Please copy each line below that contains the string "takeWaits".
_ _ _
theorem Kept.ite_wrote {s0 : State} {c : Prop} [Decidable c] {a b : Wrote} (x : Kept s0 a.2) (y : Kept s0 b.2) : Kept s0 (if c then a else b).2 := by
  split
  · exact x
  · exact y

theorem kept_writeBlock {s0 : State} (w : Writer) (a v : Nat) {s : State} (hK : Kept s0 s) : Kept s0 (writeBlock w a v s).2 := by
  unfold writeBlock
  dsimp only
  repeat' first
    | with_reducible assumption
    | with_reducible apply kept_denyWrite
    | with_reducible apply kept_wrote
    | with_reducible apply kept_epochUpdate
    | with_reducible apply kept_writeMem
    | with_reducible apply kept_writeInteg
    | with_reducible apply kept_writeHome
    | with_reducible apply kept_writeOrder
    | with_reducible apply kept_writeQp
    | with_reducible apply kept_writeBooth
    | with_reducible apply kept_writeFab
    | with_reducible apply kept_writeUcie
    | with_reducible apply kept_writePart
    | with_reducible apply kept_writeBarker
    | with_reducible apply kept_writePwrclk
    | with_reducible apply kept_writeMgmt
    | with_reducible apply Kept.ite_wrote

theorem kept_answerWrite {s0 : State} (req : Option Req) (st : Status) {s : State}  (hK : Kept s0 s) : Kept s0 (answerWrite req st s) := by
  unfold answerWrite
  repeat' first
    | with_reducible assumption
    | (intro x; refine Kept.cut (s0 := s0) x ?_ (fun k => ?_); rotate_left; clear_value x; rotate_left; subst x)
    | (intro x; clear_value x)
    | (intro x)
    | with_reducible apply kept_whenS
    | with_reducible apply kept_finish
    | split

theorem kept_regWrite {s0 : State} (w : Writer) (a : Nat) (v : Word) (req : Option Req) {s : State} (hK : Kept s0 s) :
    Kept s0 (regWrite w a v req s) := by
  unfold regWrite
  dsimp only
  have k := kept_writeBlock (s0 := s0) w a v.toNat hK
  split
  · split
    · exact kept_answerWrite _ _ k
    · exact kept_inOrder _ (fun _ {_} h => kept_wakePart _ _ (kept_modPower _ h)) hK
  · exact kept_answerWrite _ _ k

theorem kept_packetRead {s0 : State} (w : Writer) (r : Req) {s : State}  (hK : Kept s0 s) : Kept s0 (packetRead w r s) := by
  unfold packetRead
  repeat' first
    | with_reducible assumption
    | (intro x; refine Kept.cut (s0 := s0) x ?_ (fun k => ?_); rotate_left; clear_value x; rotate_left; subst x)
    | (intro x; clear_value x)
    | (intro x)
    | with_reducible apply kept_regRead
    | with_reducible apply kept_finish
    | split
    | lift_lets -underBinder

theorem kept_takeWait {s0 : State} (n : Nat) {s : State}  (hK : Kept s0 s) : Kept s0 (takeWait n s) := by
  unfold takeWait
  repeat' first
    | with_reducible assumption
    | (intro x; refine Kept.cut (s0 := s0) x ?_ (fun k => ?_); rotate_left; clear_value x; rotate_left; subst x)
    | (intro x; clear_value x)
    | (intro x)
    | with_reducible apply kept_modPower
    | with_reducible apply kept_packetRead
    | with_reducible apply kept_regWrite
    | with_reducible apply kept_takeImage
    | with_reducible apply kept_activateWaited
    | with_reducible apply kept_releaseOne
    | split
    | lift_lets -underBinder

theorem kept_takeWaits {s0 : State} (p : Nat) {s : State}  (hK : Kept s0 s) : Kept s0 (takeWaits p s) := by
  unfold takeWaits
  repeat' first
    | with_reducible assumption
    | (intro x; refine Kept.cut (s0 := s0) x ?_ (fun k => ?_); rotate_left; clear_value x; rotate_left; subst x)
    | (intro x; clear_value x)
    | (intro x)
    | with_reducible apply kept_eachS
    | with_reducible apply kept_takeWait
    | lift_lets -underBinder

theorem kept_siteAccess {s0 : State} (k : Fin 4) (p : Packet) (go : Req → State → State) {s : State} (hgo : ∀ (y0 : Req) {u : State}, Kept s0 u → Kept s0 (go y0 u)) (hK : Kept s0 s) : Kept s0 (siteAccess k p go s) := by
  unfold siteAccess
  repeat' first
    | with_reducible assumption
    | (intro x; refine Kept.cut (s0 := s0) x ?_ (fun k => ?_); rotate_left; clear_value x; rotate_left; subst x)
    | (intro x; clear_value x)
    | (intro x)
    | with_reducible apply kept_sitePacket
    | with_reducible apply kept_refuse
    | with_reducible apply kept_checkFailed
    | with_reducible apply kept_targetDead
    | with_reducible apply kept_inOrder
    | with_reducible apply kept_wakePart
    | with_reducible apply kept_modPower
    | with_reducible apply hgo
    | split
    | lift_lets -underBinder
_ _ _
**Final answer:**
theorem kept_takeWaits {s0 : State} (p : Nat) {s : State}  (hK : Kept s0 s) : Kept s0 (takeWaits p s) := by
  unfold takeWaits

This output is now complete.